→ Work task: Looking through the records below, please work out how many lines contain "replicate". Give only that number.

● ● ●

-- ==== Sys2Proof/Machine/State.lean ====
section
/-! DEFINITION. The state of one instance of the block (10_state.md R10), the host accesses still to come, and the state
after reset (10_state.md R25). -/

namespace Sys2Proof.Machine

/-- What a register of the window holds. `unspecified` is the spec's own reset state: the register "holds no value until
written", and each read or use of it is an independent draw (10_state.md R26; log 1). -/
inductive Reg where
  | unspecified
  | value (w : Word)
  deriving DecidableEq, Repr, Inhabited

/-- `STATUS.CODE`; the codes 6..15 are never written (10_state.md R14, 60_exceptions.md R170). -/
inductive Status where
  | ok
  | illegalOp
  | reservedField
  | badOperand
  | notInitialized
  | modeLocked
  deriving DecidableEq, Repr, Inhabited

/-- One input of the block: a host access of any form (20_memory.md R31, R32, R34) or the platform's reset
(70_reset_and_hazards.md R190). -/
inductive HostEvent where
  /-- `MemRead(off, size)`. -/
  | read (off size : Nat)
  /-- `MemWrite(off, size, v)`. -/
  | write (off size : Nat) (v : Word)
  /-- The platform asserts reset. -/
  | reset
  deriving DecidableEq, Repr

/-- The state the spec gives one instance: configuration, status, operand and result registers (10_state.md R10, R11). -/
structure Block where
  /-- `CONFIG.INIT_DONE` (R15). -/
  initDone : Bool
  /-- `CONFIG.ENC_MODE` (R15). -/
  encMode : Mode
  /-- `STATUS.CODE` (R14). -/
  status : Status
  /-- `SRC0..SRC15`, the source texels (R18, R23). -/
  src : Vector Reg 16
  /-- `FSEL`, the forced selector word (R18). -/
  fsel : Reg
  /-- `BLKI0`, wire bytes 0..3 of an input block (R18). -/
  blki0 : Reg
  /-- `BLKI1`, wire bytes 4..7 of an input block (R18). -/
  blki1 : Reg
  /-- `PALI0..PALI3`, the palette for ASSIGN (R18, R23). -/
  pali : Vector Reg 4
  /-- `DST0..DST15`, the decoded texels (R19, R23). -/
  dst : Vector Reg 16
  /-- `BLKO0`, wire bytes 0..3 of the encoded block (R19). -/
  blko0 : Reg
  /-- `BLKO1`, wire bytes 4..7 of the encoded block (R19). -/
  blko1 : Reg
  /-- `SELO`, the selector word (R19). -/
  selo : Reg
  /-- `ERRO`, the total error (R21). -/
  erro : Reg
  /-- `INFO`, bit 0 = `USES3` (R20). -/
  info : Reg
  /-- `Q565O`, the packed 565 result (R19). -/
  q565o : Reg
  /-- `PALO0..PALO3`, the palette result (R19, R23). -/
  palo : Vector Reg 4
  deriving DecidableEq, Repr

/-- The machine: the block, and the model's own record of its surroundings (logs 2, 3, 4). -/
structure State where
  /-- The spec's state of the instance. -/
  block : Block
  /-- Which unit of the platform this is (60_exceptions.md R185). No register shows it; it keeps the draws of one unit
  apart from those of another (log 2). -/
  unit : Nat
  /-- How many draws have been used: the free-value counter of 10_state.md R26 (log 2). -/
  draws : Nat
  /-- The accesses still to be made, oldest first: "Its program is the sequence of register accesses the host makes"
  (10_state.md R12; log 3). -/
  pending : List HostEvent
  /-- The words reads have returned to the host, newest first (log 4). -/
  replies : List Word
  deriving DecidableEq, Repr

/-- The block never stops with a fault: "There are no traps" (60_exceptions.md R176); a failed check is a status code. -/
inductive Fault where
  deriving DecidableEq, Repr

/-- Why the model takes no step. -/
inductive Refusal where
  /-- Raised by an arm of `exec` that has no meaning yet; safe: the machine stops. No arm raises it. -/
  | notModelled (mnemonic : String)
  /-- Raised by a host access that is not an aligned 32-bit access inside the window: "outside this spec; a model refuses
  it (no step)" (20_memory.md R34); safe. -/
  | undefinedAccess (off size : Nat)
  deriving DecidableEq, Repr

/-- The block after reset (10_state.md R25): not initialized, `STATUS` = `OK`, every operand and result register
unspecified (R26). `encMode` has "no meaning until INIT" and reads 0 (log 10). -/
def Block.reset : Block where
  initDone := false
  encMode := .ideal
  status := .ok
  src := Vector.replicate 16 .unspecified
  fsel := .unspecified
  blki0 := .unspecified
  blki1 := .unspecified
  pali := Vector.replicate 4 .unspecified
  dst := Vector.replicate 16 .unspecified
  blko0 := .unspecified
  blko1 := .unspecified
  selo := .unspecified
  erro := .unspecified
  info := .unspecified
  q565o := .unspecified
  palo := Vector.replicate 4 .unspecified

/-- The machine after reset: it "waits for host accesses" (70_reset_and_hazards.md R190). It is unit 0; `Platform.reset`
gives every further unit its own number (log 2). -/
def State.reset : State where
  block := Block.reset
  unit := 0
  draws := 0
  pending := []
  replies := []

end Sys2Proof.Machine
end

● ● ●

→ Your response: 4